Last Modified: September 9, 2005
<< Note that the information in here has been gleaned from email conversations between Stefano Nativi, Lorenzo Bigagli, and Ben Domenico. Our intention is to use it as the beginning of a discussion of approaches and actual implementations of XML encodings of netCDF semantics and, in some cases, the data as well. >>
This note focuses on three related approaches to encoding netCDF semantics into XML. Recognizing that there are other approaches (e.g., CSML) and we intend to add sections on them as the information becomes available, we start here with:
A key aspect of web services in general and of OGC interface specifications in particular is the encoding of semantic content in XML. NetCDF datasets include some binary content in the attributes specifications withing the netCDF files themselves. Other semantic content is associate with the data via conventions such as the COARDS (Cooperative Ocean-Atmosphere Research Data) and CF (Climate and Forecasting) conventions. One approach to capturing this semantic information in XML is based on ncML (netCDF Markup Language) which has been augmented with coordinate system information in ncML-CS and ncML-GML. See:
To summarize briefly, ncML-GML contains all the core netCDF semantics adding semantics useful for GIS-based applications, with particular attention to coordinate systems and projection information. Core netCDF semantics is encoded using core ncML grammar, GIS-related sematics is encoded using GML 3.1 grammar, respectively. GML grammar is very precise and complete as far as coordinate systems and projection metadata is concerned. Besides it can be easily extended or profiled. NcML-CS extends core ncML grammar by adding coordinate systems and axis semantics. Such semantics is encoded using structures which are not GML-based. One appraoch to consider is to include these semantics in the next ncML-GML version as well as to adopt GML grammar for encoding them. Presently, ncML-GML ver. 0.6 and higher are based on an "opportunely modified" ncML-CS schema, developed to fix some problems with the parser software.

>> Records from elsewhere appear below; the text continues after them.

-- ==== Sys2Proof/Syntax.lean ====
section
/-! DEFINITION. The steps of the JQ-1152: one constructor for each row of spec/opcode_table.json. Headers and op syllables
carry the fields of their formats (02_bundles); the steps without an encoding carry what names the occurrence. -/

namespace Sys2Proof

/-- Fields of a plain header (R27): presence C X Y V M D Q from bit 6 down, stall, sync, token wait mask, scope. -/
structure Header where
  present : BitVec 7
  stall : BitVec 4
  sync : Bool
  wait : BitVec 8
  scope : BitVec 3
  deriving DecidableEq, Repr

/-- F-R3 (R39). -/
structure R3 where
  rd : BitVec 6
  rs1 : BitVec 6
  rs2 : BitVec 6
  neg : Bool
  guard : BitVec 5
  var : BitVec 2
  deriving DecidableEq, Repr

/-- F-RI (R40), with the lend byte that extends the immediate (R34). -/
structure RI where
  rd : BitVec 6
  rs1 : BitVec 6
  imm : BitVec 14
  lend : Option Byte
  deriving DecidableEq, Repr

/-- SHLI, SHRI, SRAI (R40): 32-bit form and count. -/
structure ShiftI where
  rd : BitVec 6
  rs1 : BitVec 6
  narrow : Bool
  count : BitVec 6
  deriving DecidableEq, Repr

/-- LDI, LDIH (R40). -/
structure LoadI where
  rd : BitVec 6
  imm : BitVec 14
  lend : Option Byte
  deriving DecidableEq, Repr

/-- F-M, base plus offset (R41). -/
structure MemOff where
  data : BitVec 6
  base : BitVec 6
  size : BitVec 3
  off : BitVec 11
  lend : Option Byte
  deriving DecidableEq, Repr

/-- F-M, indexed (R41). -/
structure MemIdx where
  data : BitVec 6
  base : BitVec 6
  size : BitVec 3
  idx : BitVec 6
  shift : BitVec 3
  deriving DecidableEq, Repr

/-- HLD and HST (R41). -/
structure MemHandle where
  h : BitVec 4
  base : BitVec 6
  off : BitVec 11
  lend : Option Byte
  deriving DecidableEq, Repr

/-- F-V (R42), with the lend byte that names a broadcast g register. -/
structure VOp where
  dst : BitVec 4
  a : BitVec 4
  b : BitVec 4
  c : BitVec 4
  mask : BitVec 2
  ty : BitVec 4
  md : BitVec 4
  lend : Option Byte
  deriving DecidableEq, Repr

/-- F-D column commands (R44). -/
structure ColOp where
  bank : BitVec 5
  col : BitVec 4
  gs : BitVec 6
  off : BitVec 11
  lend : Option Byte
  deriving DecidableEq, Repr

/-- A context, wherever it is held: the logical tile it runs on, its launch and its number in the launch. -/
structure Who where
  tile : Nat
  launch : Nat
  num : Nat
  deriving DecidableEq, Repr

/-- What a barrier message from another package asks (R360-R371). -/
inductive FarAsk where
  | init (cfg : Word64)
  | arrive (phase : BitVec 32)
  | await (phase : BitVec 32)
  | withdraw (phase : BitVec 32)
  | invalidate
  | query (sel : BitVec 2)
  deriving DecidableEq, Repr

/-- What a barrier home in another package replies. -/
inductive FarAnswer where
  | accepted
  | refused
  | value (v : Word64)
  | error (detail : Nat)
  | released (ok : Bool) (detail : Nat)
  | entered
  deriving DecidableEq, Repr

/-- What a home in another package makes of an access of a copy operation (R88, R311-R315): source bytes with the offsets of poisoned
ones, a write performed, the old value of a CASW, a failure. -/
inductive FarResult where
  | data (bytes : List Byte) (poisoned : List Nat)
  | done
  | old (v : Word64)
  | fails (cause detail : Nat)
  deriving DecidableEq, Repr

/-- An access of another package's copy engine to a home here. -/
inductive FarAccess where
  | write (data : List Byte) (poisoned : List Nat)
  | read (size : Nat)
  | accumulate (op ty : Nat) (v : Word64)
  | compareSwap (ty : Nat) (compare new : Word64)
  deriving DecidableEq, Repr

/-- What the progress and halt trees bring of the other packages of a launch (R78, R340): their horizon, whether all of them are
quiescent, the least key of their held writes, and whether all their contexts have halted. -/
structure FarProgress where
  horizon : Nat
  quiet : Bool
  least : List Nat
  halted : Bool
  deriving DecidableEq, Repr

/-- What a package-link flit carries (R344, R346): a beat for this package, a hold entry for a flow, a barrier message to a home here or
the reply to one of this package's, a copy access to a home here or the outcome of one of this package's, the progress of a launch's other
packages. -/
inductive FlitPayload where
  | beat (tile ctx flow : Nat) (arrival : Word64) (data : List Byte) (poisoned : List Nat)
  | hold (tile ctx flow : Nat) (arrival : Word64)
  | message (launch launchTile ctx id tile object : Nat) (ask : FarAsk)
  | reply (id : Nat) (answer : FarAnswer)
  | access (launch launchTile ctx stamp : Nat) (addr : Word64) (access : FarAccess)
  | outcome (op : Nat) (result : FarResult)
  | progress (launch : Nat) (far : FarProgress)
  deriving DecidableEq, Repr

/-- The spaces a debug memory command names (R476). -/
inductive DebugSpace where
  | sram | code | vault | shadow
  deriving DecidableEq, Repr

/-- What the patrol scrubber finds in a word (R483). -/
inductive ScrubFinding where
  | clean | corrected | uncorrectable
  deriving DecidableEq, Repr

/-- What a protection of Table 21.1 finds an error in, with an address or a number beside it: a word, when it is read or scrubbed (R135,
R270, R483), of the data SRAM, the vault or the code SRAM at an address, of a register of a context's place, of a bank or a row of the array;
the n-th beat on its way to a tile over the mesh; the n-th result of a context's datapaths that is not in its register yet (R482). -/
inductive StoredWord where
  | sram
  | vault
  | g (place : Nat)
  | handle (place : Nat)
  | latch (place : Nat)
  | bank
  | row
  | code
  | beat
  | result (place : Nat)
  deriving DecidableEq, Repr

/-- What the training of a port finds (R23, R425): the latency measured and the package id of the peer. -/
structure Training where
  latency : BitVec 16
  peer : BitVec 14
  deriving DecidableEq, Repr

As a matter of fact, both ncML-GML and ncML-CS documents contain these semantics. The main point is that both languages encode in XML the semantic content which must be -- implicitly or explicitly -- associated with a netCDF dataset. NetCDF to ncML-CS/GML API components are in charge of reading netCDF-CF1 datasets and extract the useful semantics for encoding into XML form -using CS and/or GML grammar. NcML-GML ver. 0.6 and higher API accomplishes this task using a set of encoding rules which attempt either to find useful info in netCDF attributes or to "infer" it from accepted conventions. However, there is a strong argument for keeping netCDF and netCDF-CF as simple as possible, thereby remaining focused on Earth Sciences community datasets and needs. This simplicity can be attained by employing separate, specialized data models which are interoperable each other, rather than one all-encompassing, powerful and general-purpose data model which could easily become too complex and difficult to maintain.
To provide a hands on sense of what these XML dialects look like, a collection of examples of netCDF semantics in different forms is available at:
The datasets themselves are:
For the sst.nc dataset, there are several different encodings of the semantic content:
For the other two test datasets (stiped.nc and RUC.nc), the ncdump, ncML, ncML-CS files are also there, but the ncML-GML encoding is not available yet.
We are almost through a prototype implementation of a WCS capable of dealing with Galeon netCDF-CF datasets, in particular capable of returning ncML-GML encoded datasets. We are proceeding "depth-first", according to a top-down approach: first we implement and test Galeon basic functionalities, than we add support for more complicated testcases. We have focused on the simplest dataset (sst.nc) and we expect to be able to serve it via our server prototype on september, 20th. The next steps will be to broaden our scope, i.e. addressing the other datasets (striped.nc, featuring a slightly more complex data structure, and RUC.nc, featuring a projected coordinate system). So, I'm afraid we can't be of much help regarding projected coordinate system issues, at the moment. However, we have already sketched the basic rules for adding such information, that will be expressed leveraging GML powerful grammar.
Instead, we had to deal from the very beginning with the data encoding issues, as you point out, and we have reached a more mature stage of specification of the viable data access strategies. Summarizing, ncML-GML fully describes a dataset, providing the actual data either via "immediate" or "deferred" access. The latter approach is somewhat less interesting (basically, it is meant for data to be accesssed by mailing an institution, or through generic-purpose protocols - e.g. FTP). The former approach is, in turn, twofold: access may be provided directly (embedded data) or via a purpose-specific automatic protocol (linked data). Currently, ncML-GML APIs and our prototype server supports embedded data encoding (ASCII or Base64 encoding of Java/XDR structures) as well as OPeNDAP data linking, that should be enough for most use cases.